# Anyone fit CX tires into their track frame?



## CaliBuddha (Jan 3, 2007)

I've got a '12 Motobecane Track bike and it currently has 700x25 tires. It has a good bit of space remaining. I've looked at some tires and the smallest I could find are 700x30. Seems like I've seen smaller...

Either way, I'm sure I could get a CX fork and the front would be fine but has anyone fit them in the rear?


----------



## pretender (Sep 18, 2007)

I've raced on a Surly Steamroller with 32mm file treads.

Kenda makes a tire called Karvs which comes in 28mm and might work for CX.


----------



## mudrock (Jun 4, 2008)

Cross forks have much taller axle-to-crown heights than track forks. It would raise you front end and give you much shallower head tube angle. The offset of the cross fork would be wrong for the resulting head tube angle and give you poor steering.


----------



## kbiker3111 (Nov 7, 2006)

Just get a caliper and measure. Some frames certainly have enough space, especially when the wheel is back in the dropouts; I'm not sure that your Motobecane is one of them. 

Out of curiosity, why? I doubt you're going to have a lot of luck racing cross on a fixie...


----------



## krisdrum (Oct 29, 2007)

kbiker3111 said:


> Out of curiosity, why? I doubt you're going to have a lot of luck racing cross on a fixie...


Wow, that seems short sighted. Nevermind the SS craze over the last few years, I've seen plenty of folks hold their own just fine on SS and fixie in local races, going up against geared competitors. A few years back, I saw a guy on a fixie with riser bars and skinny tires (not even sure they had a tread, I wasn't able to see them up close), finish above mid-pack in a pretty solid local 3's field. So it can certainly be done with success. Is a fixie going to put you on the podium? Probably not. But I bet it sure is alot of fun and a good challenge.


----------



## VeldrijdenAddict (Apr 29, 2008)

krisdrum said:


> Wow, that seems short sighted. Nevermind the SS craze over the last few years, I've seen plenty of folks hold their own just fine on SS and fixie in local races, going up against geared competitors. A few years back, I saw a guy on a fixie with riser bars and skinny tires (not even sure they had a tread, I wasn't able to see them up close), finish above mid-pack in a pretty solid local 3's field. So it can certainly be done with success. Is a fixie going to put you on the podium? Probably not. But I bet it sure is alot of fun and a good challenge.

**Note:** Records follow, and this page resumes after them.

-- ==== Sys2Proof/Laws/ActsAttend.lean ====
section
/-! SUPPORT. What the operations of Machine/Attend.lean may do (Laws/Acts.lean): the parts each may change, the invariant kept. -/

namespace Sys2Proof.Machine

open Sys2Proof

theorem State.putKv_acts {ps : List Part} {z : State} {s : State} {k : Pool} {page : Nat} {slot : Nat} {head : Nat} {value : Bool} {xs : List Fp}
    (hs : Acts ps z s) (hp : ∀ p ∈ ([.draws, .regs, .mem, .weights, .log, .outbox] : List Part), p ∈ ps) :
    Acts ps z (State.putKv s k page slot head value xs) := by
  unfold State.putKv
  repeat' first
    | with_reducible assumption | with_reducible refine State.writeMem_acts ?_ (inside hp (by decide)) | extract_lets
    | with_reducible refine Acts.ite ?_ ?_ | dsimp only | dsimp +zetaDelta only

theorem State.putNewKv_acts {ps : List Part} {z : State} {s : State} {c : Cmd} {pages : List Nat} {row : Nat} {p : Nat}
    (hs : Acts ps z s) (hp : ∀ p ∈ ([.draws, .regs, .mem, .weights, .log, .outbox] : List Part), p ∈ ps) :
    Acts ps z (State.putNewKv s c pages row p) := by
  unfold State.putNewKv
  repeat' first
    | with_reducible assumption | with_reducible refine State.putKv_acts ?_ (inside hp (by decide))
    | with_reducible refine Acts.foldl ?_ ?_ | extract_lets | intro _ | dsimp only | dsimp +zetaDelta only

theorem State.attendStore_acts {ps : List Part} {z : State} {s : State} {c : Cmd} {es : List (AttendEntry × List Nat)}
    (hs : Acts ps z s) (hp : ∀ p ∈ ([.draws, .regs, .mem, .weights, .log, .outbox] : List Part), p ∈ ps) :
    Acts ps z (State.attendStore s c es) := by
  unfold State.attendStore
  repeat' first
    | with_reducible assumption | with_reducible refine State.putNewKv_acts ?_ (inside hp (by decide))
    | with_reducible refine Acts.foldl ?_ ?_ | with_reducible refine Acts.foldl_fst ?_ ?_ | with_reducible refine Acts.foldl_snd ?_ ?_
    | intro _ | dsimp only

theorem State.attendWrite_acts {ps : List Part} {z : State} {s : State} {c : Cmd} {es : List (AttendEntry × List Nat)}
    (hs : Acts ps z s) (hp : ∀ p ∈ ([.draws, .regs, .mem, .weights, .log, .outbox] : List Part), p ∈ ps) :
    Acts ps z (State.attendWrite s c es) := by
  unfold State.attendWrite
  repeat' first
    | with_reducible assumption | with_reducible refine State.writeMem_acts ?_ (inside hp (by decide))
    | with_reducible refine Acts.foldl ?_ ?_ | with_reducible refine Acts.foldl_fst ?_ ?_ | with_reducible refine Acts.foldl_snd ?_ ?_
    | intro _ | dsimp only

theorem State.attend_acts {ps : List Part} {z : State} {s : State} {c : Cmd}
    (hs : Acts ps z s) (hp : ∀ p ∈ ([.draws, .regs, .mem, .queues, .cmds, .units, .weights, .log, .outbox] : List Part), p ∈ ps) :
    Acts ps z (State.attend s c) := by
  unfold State.attend
  repeat' first
    | with_reducible assumption | with_reducible refine State.poisonRanges_acts ?_ (inside hp (by decide))
    | with_reducible refine State.dropRegions_acts ?_ (inside hp (by decide))
    | with_reducible refine State.attendWrite_acts ?_ (inside hp (by decide))
    | with_reducible refine State.attendStore_acts ?_ (inside hp (by decide))
    | with_reducible refine State.noteRanges_acts ?_ (inside hp (by decide))
    | with_reducible refine State.noteRead_acts ?_ (inside hp (by decide))
    | with_reducible refine State.finish_acts ?_ (inside hp (by decide))
    | with_reducible refine State.refuse_acts ?_ (inside hp (by decide)) | extract_lets | split | dsimp +zetaDelta only

theorem execAttend_acts {c : CmdRef} {hv : HostView} {s : State} {t : State} (e : execAttend c hv s = .next t) :
    Acts [.draws, .power, .regs, .mem, .host, .queues, .cmds, .units, .weights, .log, .outbox] s t := by
  unfold execAttend at e
  refine runs_acts (qs := [.draws, .power, .regs, .mem, .host, .queues, .cmds, .units, .weights, .log, .outbox, .acting]) (by decide) (fun ps hs hp => ?_) e
  repeat' first
    | with_reducible assumption | with_reducible refine State.startCompute_acts ?_ ?_ (inside hp (by decide))
    | with_reducible refine State.attend_acts ?_ (inside hp (by decide))
    | with_reducible refine State.sees_acts ?_ (inside hp (by decide)) | intro _ | dsimp only

theorem State.layer_acts {ps : List Part} {z : State} {s : State} {m : Reader} {k : Pool} {pages : Nat → Nat} {p : Nat} {l : Nat} {x : List Fp}
    (hs : Acts ps z s) (hp : ∀ p ∈ ([.draws, .regs, .mem, .weights, .log, .outbox] : List Part), p ∈ ps) :
    Acts ps z (State.layer s m k pages p l x).1 := by
  unfold State.layer
  repeat' first
    | with_reducible assumption | with_reducible refine State.putKv_acts ?_ (inside hp (by decide))
    | with_reducible refine Acts.foldl ?_ ?_ | extract_lets | intro _ | dsimp only | dsimp +zetaDelta only

theorem State.feed_acts {ps : List Part} {z : State} {s : State} {m : Reader} {k : Pool} {spans : List Span} {first : Nat} {p : Nat} {token : Nat}
    (hs : Acts ps z s) (hp : ∀ p ∈ ([.draws, .regs, .mem, .weights, .log, .outbox] : List Part), p ∈ ps) :
    Acts ps z (State.feed s m k spans first p token).1 := by
  unfold State.feed
  repeat' first
    | with_reducible assumption | with_reducible refine State.layer_acts ?_ (inside hp (by decide))
    | with_reducible refine Acts.foldl ?_ ?_ | with_reducible refine Acts.foldl_fst ?_ ?_ | with_reducible refine Acts.foldl_snd ?_ ?_
    | extract_lets | intro _ | split | dsimp only | dsimp +zetaDelta only

end Sys2Proof.Machine
end

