-- ==== Sys2Proof/Laws/ActsTraining.lean ====
section
/-! SUPPORT. What the operations of Machine/Training.lean may do (Laws/Acts.lean): the parts each may change, the invariant kept. -/

namespace Sys2Proof.Machine

open Sys2Proof

theorem State.trainStep_acts {ps : List Part} {z : State} {s : State} {c : Cmd}
    (hs : Acts ps z s) (hp : ∀ p ∈ ([.draws, .regs, .mem, .queues, .cmds, .units, .weights, .trains, .lockage, .log, .outbox] : List Part), p ∈ ps) :
    Acts ps z (State.trainStep s c) := by
  unfold State.trainStep
  repeat' first
    | with_reducible assumption | with_reducible refine State.awaitCommit_acts ?_ (inside hp (by decide))
    | with_reducible refine State.noteRanges_acts ?_ (inside hp (by decide))
    | with_reducible refine State.running_acts ?_ (inside hp (by decide))
    | with_reducible refine State.finish_acts ?_ (inside hp (by decide))
    | with_reducible refine State.refuse_acts ?_ (inside hp (by decide)) | extract_lets | intro _ | with_reducible refine Acts.ite ?_ ?_
    | split | dsimp only | with_reducible refine Acts.set_trains ?_ (hp _ (by decide)) | dsimp +zetaDelta only

theorem execTrainStep_acts {c : CmdRef} {hv : HostView} {s : State} {t : State} (e : execTrainStep c hv s = .next t) :
    Acts [.draws, .regs, .mem, .host, .queues, .cmds, .units, .weights, .trains, .lockage, .log, .outbox] s t := by
  unfold execTrainStep at e
  refine runs_acts (qs := [.draws, .regs, .mem, .host, .queues, .cmds, .units, .weights, .trains, .lockage, .log, .outbox, .acting]) (by decide) (fun ps hs hp => ?_) e
  repeat' first
    | with_reducible assumption | with_reducible refine State.trainStep_acts ?_ (inside hp (by decide))
    | with_reducible refine State.start_acts ?_ ?_ (inside hp (by decide))
    | with_reducible refine State.sees_acts ?_ (inside hp (by decide)) | intro _ | dsimp only

theorem State.updTrain_acts {ps : List Part} {z : State} {s : State} {n : Nat} {f : Train → Train}
    (hs : Acts ps z s) (hp : ∀ p ∈ ([.trains] : List Part), p ∈ ps) :
    Acts ps z (State.updTrain s n f) := by
  unfold State.updTrain
  repeat' first
    | with_reducible assumption | split | with_reducible refine Acts.set_trains ?_ (hp _ (by decide))

theorem State.refreshNarrow_acts {ps : List Part} {z : State} {s : State} {c : Cmd} {p : Plan}
    (hs : Acts ps z s) (hp : ∀ p ∈ ([.draws, .regs, .mem, .weights, .log, .outbox] : List Part), p ∈ ps) :
    Acts ps z (State.refreshNarrow s c p) := by
  unfold State.refreshNarrow
  repeat' first
    | with_reducible assumption | with_reducible refine State.setCtxBit_acts ?_ (inside hp (by decide))
    | with_reducible refine State.putNarrow_acts ?_ (inside hp (by decide)) | with_reducible refine Acts.foldl ?_ ?_
    | with_reducible refine Acts.foldl_fst ?_ ?_ | extract_lets | intro _ | with_reducible refine Acts.ite ?_ ?_ | dsimp only
    | dsimp +zetaDelta only

theorem State.atTrainOpen_acts {ps : List Part} {z : State} {s : State} {r : CmdRef} {n : Nat}
    (hs : Acts ps z s) (hp : ∀ p ∈ ([.spine, .draws, .regs, .mem, .cmds, .weights, .trains, .logbook, .lockage, .log, .outbox] : List Part), p ∈ ps) :
    Acts ps z (State.atTrainOpen s r n) := by
  unfold State.atTrainOpen
  repeat' first
    | with_reducible assumption | with_reducible refine State.refreshNarrow_acts ?_ (inside hp (by decide))
    | with_reducible refine State.serviceCommit_acts ?_ (inside hp (by decide))
    | with_reducible refine State.updTrain_acts ?_ (inside hp (by decide))
    | with_reducible refine State.setNat_acts ?_ (inside hp (by decide))
    | with_reducible refine State.finish_acts ?_ (inside hp (by decide)) | with_reducible refine Acts.foldl ?_ ?_ | extract_lets | intro _
    | split | dsimp only | dsimp +zetaDelta only

theorem State.trainReport_acts {ps : List Part} {z : State} {s : State} {k : Train} {st : Nat} {detail : Nat} {r0 : Nat} {r1 : Nat}
    (hs : Acts ps z s) (hp : ∀ p ∈ ([.draws, .regs, .mem, .host, .queues, .weights, .logbook, .log, .outbox] : List Part), p ∈ ps) :
    Acts ps z (State.trainReport s k st detail r0 r1) := by
  unfold State.trainReport
  repeat' first
    | with_reducible assumption | with_reducible refine State.report_acts ?_ (inside hp (by decide))

theorem State.stepReport_acts {ps : List Part} {z : State} {s : State} {n : Nat} {st : Nat}
    (hs : Acts ps z s) (hp : ∀ p ∈ ([.draws, .regs, .mem, .host, .queues, .weights, .trains, .turns, .logbook, .lockage, .log, .outbox] : List Part), p ∈ ps) :
    Acts ps z (State.stepReport s n st) := by
  unfold State.stepReport
  repeat' first
    | with_reducible assumption | with_reducible refine State.trainTurnFails_acts ?_ (inside hp (by decide))
    | with_reducible refine State.trainReport_acts ?_ (inside hp (by decide))
    | with_reducible refine State.updTrain_acts ?_ (inside hp (by decide))
    | with_reducible refine State.setNat_acts ?_ (inside hp (by decide)) | extract_lets | intro _ | with_reducible refine Acts.ite ?_ ?_
    | split | dsimp only | dsimp +zetaDelta only

theorem State.dropTrainColls_acts {ps : List Part} {z : State} {s : State} {n : Nat}
    (hs : Acts ps z s) (hp : ∀ p ∈ ([.draws, .regs, .mem, .cmds, .links, .colls, .turns, .lockage, .mgmt, .outbox] : List Part), p ∈ ps) :
    Acts ps z (State.dropTrainColls s n) := by
  unfold State.dropTrainColls
  repeat' first
    | with_reducible assumption | with_reducible refine State.failColl_acts ?_ (inside hp (by decide))
    | with_reducible refine Acts.foldl ?_ ?_ | extract_lets | intro _ | dsimp only
    | with_reducible refine Acts.set_colls ?_ (hp _ (by decide)) | dsimp +zetaDelta only

theorem State.endStep_acts {ps : List Part} {z : State} {s : State} {n : Nat}
    (hs : Acts ps z s) (hp : ∀ p ∈ ([.draws, .regs, .mem, .cmds, .links, .colls, .trains, .turns, .lockage, .mgmt, .outbox] : List Part), p ∈ ps) :
    Acts ps z (State.endStep s n) := by
  unfold State.endStep
  repeat' first
    | with_reducible assumption | with_reducible refine State.dropTrainColls_acts ?_ (inside hp (by decide))
    | with_reducible refine State.answerParking_acts ?_ (inside hp (by decide))
    | with_reducible refine State.awaitCommit_acts ?_ (inside hp (by decide))
    | with_reducible refine State.updTrain_acts ?_ (inside hp (by decide)) | extract_lets | intro _ | with_reducible refine Acts.ite ?_ ?_
    | split | dsimp only | dsimp +zetaDelta only

theorem State.stopTrain_acts {ps : List Part} {z : State} {s : State} {n : Nat} {st : Nat}
    (hs : Acts ps z s) (hp : ∀ p ∈ ([.draws, .regs, .mem, .host, .queues, .cmds, .weights, .links, .colls, .trains, .turns, .logbook, .lockage, .mgmt, .log, .outbox] : List Part), p ∈ ps) :
    Acts ps z (State.stopTrain s n st) := by
  unfold State.stopTrain
  repeat' first
    | with_reducible assumption | with_reducible refine State.dropTrainColls_acts ?_ (inside hp (by decide))
    | with_reducible refine State.answerParking_acts ?_ (inside hp (by decide))
    | with_reducible refine State.awaitCommit_acts ?_ (inside hp (by decide))
    | with_reducible refine State.trainReport_acts ?_ (inside hp (by decide))
    | with_reducible refine State.stepReport_acts ?_ (inside hp (by decide))
    | with_reducible refine State.updTrain_acts ?_ (inside hp (by decide))
    | with_reducible refine State.raise_acts ?_ (inside hp (by decide)) | extract_lets | intro _ | with_reducible refine Acts.ite ?_ ?_
    | split | dsimp only | dsimp +zetaDelta only
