-- ==== Sys2Proof/Laws/ActsGovernor.lean ====
section
/-! SUPPORT. What the operations of Machine/Governor.lean may do (Laws/Acts.lean): the parts each may change, the invariant kept. -/

namespace Sys2Proof.Machine

open Sys2Proof

theorem State.readHallmark_acts {ps : List Part} {z : State} {s : State} {i : Nat} {delay : Option Nat}
    (hs : Acts ps z s) (hp : ∀ p ∈ ([.regs] : List Part), p ∈ ps) :
    Acts ps z (State.readHallmark s i delay) := by
  unfold State.readHallmark
  repeat' first
    | with_reducible assumption | with_reducible refine State.set64_acts ?_ (inside hp (by decide)) | extract_lets | split
    | dsimp +zetaDelta only

theorem State.readHallmarks_acts {ps : List Part} {z : State} {s : State} {rs : List HallmarkReading}
    (hs : Acts ps z s) (hp : ∀ p ∈ ([.regs] : List Part), p ∈ ps) :
    Acts ps z (State.readHallmarks s rs) := by
  unfold State.readHallmarks
  repeat' first
    | with_reducible assumption | with_reducible refine State.readHallmark_acts ?_ (inside hp (by decide))
    | with_reducible refine Acts.foldl ?_ ?_ | intro _ | with_reducible refine Acts.ite ?_ ?_ | split | dsimp only

theorem State.notePlan_acts {ps : List Part} {z : State} {s : State} {k : PlanRecord}
    (hs : Acts ps z s) (hp : ∀ p ∈ ([.regs, .log, .outbox] : List Part), p ∈ ps) :
    Acts ps z (State.notePlan s k) := by
  unfold State.notePlan
  repeat' first
    | with_reducible assumption | with_reducible refine State.logEvent_acts ?_ (inside hp (by decide))
    | with_reducible refine State.raise_acts ?_ (inside hp (by decide)) | extract_lets | intro _ | with_reducible refine Acts.ite ?_ ?_
    | dsimp only | dsimp +zetaDelta only

theorem State.applyPlan_acts {ps : List Part} {z : State} {s : State} {k : PlanRecord}
    (hs : Acts ps z s) (hp : ∀ p ∈ ([.gov, .regs, .keepsake, .log, .outbox] : List Part), p ∈ ps) :
    Acts ps z (State.applyPlan s k) := by
  unfold State.applyPlan
  repeat' first
    | with_reducible assumption | with_reducible refine State.notePlan_acts ?_ (inside hp (by decide))
    | with_reducible refine State.ksWrite_acts ?_ (inside hp (by decide))
    | with_reducible refine State.raise_acts ?_ (inside hp (by decide)) | extract_lets | intro _ | with_reducible refine Acts.ite ?_ ?_
    | dsimp only | with_reducible refine Acts.set_gov ?_ (hp _ (by decide)) | dsimp +zetaDelta only

theorem execMarginPlan_acts {c : CmdRef} {hv : HostView} {s : State} {t : State} (e : execMarginPlan c hv s = .next t) :
    Acts [.gov, .host, .cmds] s t := by
  unfold execMarginPlan at e
  refine runs_acts (qs := [.gov, .host, .cmds, .acting]) (by decide) (fun ps hs hp => ?_) e
  repeat' first
    | with_reducible assumption | with_reducible refine State.running_acts ?_ (inside hp (by decide))
    | with_reducible refine State.start_acts ?_ ?_ (inside hp (by decide))
    | with_reducible refine State.sees_acts ?_ (inside hp (by decide)) | extract_lets | intro _ | dsimp only
    | with_reducible refine Acts.set_gov ?_ (hp _ (by decide)) | dsimp +zetaDelta only

theorem State.planDone_acts {ps : List Part} {z : State} {s : State} {rs : List HallmarkReading}
    (hs : Acts ps z s) (hp : ∀ p ∈ ([.gov, .regs, .cmds, .keepsake, .log, .outbox] : List Part), p ∈ ps) :
    Acts ps z (State.planDone s rs) := by
  unfold State.planDone
  repeat' first
    | with_reducible assumption | with_reducible refine State.readHallmarks_acts ?_ (inside hp (by decide))
    | with_reducible refine State.applyPlan_acts ?_ (inside hp (by decide))
    | with_reducible refine State.notePlan_acts ?_ (inside hp (by decide))
    | with_reducible refine State.finish_acts ?_ (inside hp (by decide)) | extract_lets | with_reducible refine Acts.ite ?_ ?_ | split
    | with_reducible refine Acts.set_gov ?_ (hp _ (by decide)) | dsimp +zetaDelta only

theorem execMarginPlanDone_acts {readings : List HallmarkReading} {now : Nat} {s : State} {t : State} (e : execMarginPlanDone readings now s = .next t) :
    Acts [.clock, .gov, .regs, .cmds, .keepsake, .log, .outbox] s t := by
  unfold execMarginPlanDone at e
  refine runs_acts (qs := [.clock, .gov, .regs, .cmds, .keepsake, .log, .outbox]) (by decide) (fun ps hs hp => ?_) e
  repeat' first
    | with_reducible assumption | with_reducible refine State.planDone_acts ?_ (inside hp (by decide))
    | with_reducible refine State.at_acts ?_ (inside hp (by decide)) | intro _ | dsimp only

theorem State.hourTick_acts {ps : List Part} {z : State} {s : State}
    (hs : Acts ps z s) (hp : ∀ p ∈ ([.clock, .gov, .keepsake] : List Part), p ∈ ps) :
    Acts ps z (State.hourTick s) := by
  unfold State.hourTick
  repeat' first
    | with_reducible assumption | with_reducible refine State.ksWrite_acts ?_ (inside hp (by decide)) | extract_lets | intro _
    | with_reducible refine Acts.ite ?_ ?_ | dsimp only | with_reducible refine Acts.set_clock ?_ (hp _ (by decide))
    | with_reducible refine Acts.set_gov ?_ (hp _ (by decide)) | dsimp +zetaDelta only

theorem execOperatingHourTick_acts {now : Nat} {s : State} {t : State} (e : execOperatingHourTick now s = .next t) :
    Acts [.clock, .gov, .keepsake] s t := by
  unfold execOperatingHourTick at e
  refine runs_acts (qs := [.clock, .gov, .keepsake]) (by decide) (fun ps hs hp => ?_) e
  repeat' first
    | with_reducible assumption | with_reducible refine State.hourTick_acts ?_ (inside hp (by decide))
    | with_reducible refine State.at_acts ?_ (inside hp (by decide)) | intro _ | dsimp only

theorem State.thermalPause_acts {ps : List Part} {z : State} {s : State} {on : Bool}
    (hs : Acts ps z s) (hp : ∀ p ∈ ([.gov, .regs, .log, .outbox] : List Part), p ∈ ps) :
    Acts ps z (State.thermalPause s on) := by
  unfold State.thermalPause
  repeat' first
    | with_reducible assumption | with_reducible refine State.logEvent_acts ?_ (inside hp (by decide))
    | with_reducible refine State.raise_acts ?_ (inside hp (by decide)) | extract_lets | with_reducible refine Acts.ite ?_ ?_
    | with_reducible refine Acts.set_gov ?_ (hp _ (by decide)) | dsimp +zetaDelta only

theorem State.noteJunction_acts {ps : List Part} {z : State} {s : State} {dc : Nat}
    (hs : Acts ps z s) (hp : ∀ p ∈ ([.draws, .gov, .regs, .mgmt, .log, .outbox] : List Part), p ∈ ps) :
    Acts ps z (State.noteJunction s dc) := by
  unfold State.noteJunction
  repeat' first
    | with_reducible assumption | with_reducible refine State.thermalPause_acts ?_ (inside hp (by decide))
    | with_reducible refine State.logEvent_acts ?_ (inside hp (by decide))
    | with_reducible refine State.raise_acts ?_ (inside hp (by decide)) | with_reducible refine State.draw_acts ?_ (inside hp (by decide))
    | extract_lets | with_reducible refine Acts.ite ?_ ?_ | dsimp only | with_reducible refine Acts.set_mgmt ?_ (hp _ (by decide))
    | with_reducible refine Acts.set_gov ?_ (hp _ (by decide)) | dsimp +zetaDelta only

theorem State.noteInlet_acts {ps : List Part} {z : State} {s : State} {dc : Nat}
    (hs : Acts ps z s) (hp : ∀ p ∈ ([.mgmt, .log, .outbox] : List Part), p ∈ ps) :
    Acts ps z (State.noteInlet s dc) := by
  unfold State.noteInlet
  repeat' first
    | with_reducible assumption | with_reducible refine State.logEvent_acts ?_ (inside hp (by decide)) | extract_lets
    | with_reducible refine Acts.ite ?_ ?_ | with_reducible refine Acts.set_mgmt ?_ (hp _ (by decide)) | dsimp +zetaDelta only

theorem execInletWarning_acts {dc : Nat} {s : State} {t : State} (e : execInletWarning dc s = .next t) :
    Acts [.mgmt, .log, .outbox] s t := by
  unfold execInletWarning at e
  refine runs_acts (qs := [.mgmt, .log, .outbox]) (by decide) (fun ps hs hp => ?_) e
  repeat' first
    | with_reducible assumption | with_reducible refine State.noteInlet_acts ?_ (inside hp (by decide)) | intro _
    | with_reducible refine Acts.ite ?_ ?_ | dsimp only

theorem execThermalLimit_acts {dc : Nat} {s : State} {t : State} (e : execThermalLimit dc s = .next t) :
    Acts [.draws, .gov, .regs, .mgmt, .log, .outbox] s t := by
  unfold execThermalLimit at e
  refine runs_acts (qs := [.draws, .gov, .regs, .mgmt, .log, .outbox]) (by decide) (fun ps hs hp => ?_) e
  repeat' first
    | with_reducible assumption | with_reducible refine State.noteJunction_acts ?_ (inside hp (by decide)) | intro _
    | with_reducible refine Acts.ite ?_ ?_ | dsimp only

theorem execThermalHardBreach_acts {dc : Nat} {s : State} {t : State} (e : execThermalHardBreach dc s = .next t) :
    Acts [.draws, .gov, .regs, .mgmt, .log, .outbox] s t := by
  unfold execThermalHardBreach at e
  refine runs_acts (qs := [.draws, .gov, .regs, .mgmt, .log, .outbox]) (by decide) (fun ps hs hp => ?_) e
  repeat' first
    | with_reducible assumption | with_reducible refine State.noteJunction_acts ?_ (inside hp (by decide)) | intro _
    | with_reducible refine Acts.ite ?_ ?_ | dsimp only

theorem execThermalResume_acts {dc : Nat} {s : State} {t : State} (e : execThermalResume dc s = .next t) :
    Acts [.draws, .gov, .regs, .mgmt, .log, .outbox] s t := by
  unfold execThermalResume at e
  refine runs_acts (qs := [.draws, .gov, .regs, .mgmt, .log, .outbox]) (by decide) (fun ps hs hp => ?_) e
  repeat' first
    | with_reducible assumption | with_reducible refine State.noteJunction_acts ?_ (inside hp (by decide)) | intro _
    | with_reducible refine Acts.ite ?_ ?_ | dsimp only

theorem State.noteInput_acts {ps : List Part} {z : State} {s : State} {dv : Nat}
    (hs : Acts ps z s) (hp : ∀ p ∈ ([.power, .mgmt] : List Part), p ∈ ps) :
    Acts ps z (State.noteInput s dv) := by
  unfold State.noteInput
  repeat' first
    | with_reducible assumption | extract_lets | intro _ | with_reducible refine Acts.ite ?_ ?_ | dsimp only
    | with_reducible refine Acts.set_power_mgmt ?_ (hp _ (by decide)) (hp _ (by decide)) | dsimp +zetaDelta only

theorem State.samplePower_acts {ps : List Part} {z : State} {s : State} {w : Nat}
    (hs : Acts ps z s) (hp : ∀ p ∈ ([.gov, .regs, .log, .outbox] : List Part), p ∈ ps) :
    Acts ps z (State.samplePower s w) := by
  unfold State.samplePower
  repeat' first
    | with_reducible assumption | with_reducible refine State.logEvent_acts ?_ (inside hp (by decide))
    | with_reducible refine State.setNat_acts ?_ (inside hp (by decide))
    | with_reducible refine State.raise_acts ?_ (inside hp (by decide)) | extract_lets | intro _ | with_reducible refine Acts.ite ?_ ?_
    | dsimp only | with_reducible refine Acts.set_gov ?_ (hp _ (by decide)) | dsimp +zetaDelta only

theorem State.governorSample_acts {ps : List Part} {z : State} {s : State} {r : SensorReading}
    (hs : Acts ps z s) (hp : ∀ p ∈ ([.draws, .power, .gov, .regs, .mgmt, .log, .outbox] : List Part), p ∈ ps) :
    Acts ps z (State.governorSample s r) := by
  unfold State.governorSample
  repeat' first
    | with_reducible assumption | with_reducible refine State.noteJunction_acts ?_ (inside hp (by decide))
    | with_reducible refine State.samplePower_acts ?_ (inside hp (by decide))
    | with_reducible refine State.noteInlet_acts ?_ (inside hp (by decide))
    | with_reducible refine State.noteInput_acts ?_ (inside hp (by decide)) | extract_lets | with_reducible refine Acts.ite ?_ ?_
    | with_reducible refine Acts.set_mgmt ?_ (hp _ (by decide)) | dsimp +zetaDelta only

theorem execGovernorSample_acts {r : SensorReading} {now : Nat} {s : State} {t : State} (e : execGovernorSample r now s = .next t) :
    Acts [.draws, .clock, .power, .gov, .regs, .mgmt, .log, .outbox] s t := by
  unfold execGovernorSample at e
  refine runs_acts (qs := [.draws, .clock, .power, .gov, .regs, .mgmt, .log, .outbox]) (by decide) (fun ps hs hp => ?_) e
  repeat' first
    | with_reducible assumption | with_reducible refine State.governorSample_acts ?_ (inside hp (by decide))
    | with_reducible refine State.at_acts ?_ (inside hp (by decide)) | intro _ | dsimp only

end Sys2Proof.Machine
end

A fixed gear bike? Or a single speed? Big difference.


----------



## krisdrum (Oct 29, 2007)

VeldrijdenAddict said:


> A fixed gear bike? Or a single speed? Big difference.


Well aware of the differences, thanks. Fixed. He timed his dismounts so he had one last power stroke and then hopped off. It was great to watch and he made it look easy. I'm sure there are others out there. I seem to remember hearing of a fixie tandem at SICX (Staten Island) a few years back.


----------



## kbiker3111 (Nov 7, 2006)

krisdrum said:


> Well aware of the differences, thanks. Fixed. He timed his dismounts so he had one last power stroke and then hopped off. It was great to watch and he made it look easy. I'm sure there are others out there. I seem to remember hearing of a fixie tandem at SICX (Staten Island) a few years back.


Interesting. I would have thought the dismount would be too hard to maintain speed. 

To the OP: My 2006ish Langster would fit 30s pretty easily but you wouldn't have much room for mud clearance and you'd have to run long reach sidepull brakes. Seems like a SS cx bike with a Surly hub is the best bet for fixed gear.


----------



## pretender (Sep 18, 2007)

I've never raced fixed but I've practiced dismounts and remounts while training on a fixed. There's a certain timing you need to learn and obviously you can't match the speed of dismounting while coasting. (Maybe that's a good thing e.g. Joey.)

IMO racing singlespeed is a minor handicap and on certain courses might even be able to match gears pretty closely (and is a valid category unto itself if there are enough racing it), but racing fixed will always be on the novelty side of things.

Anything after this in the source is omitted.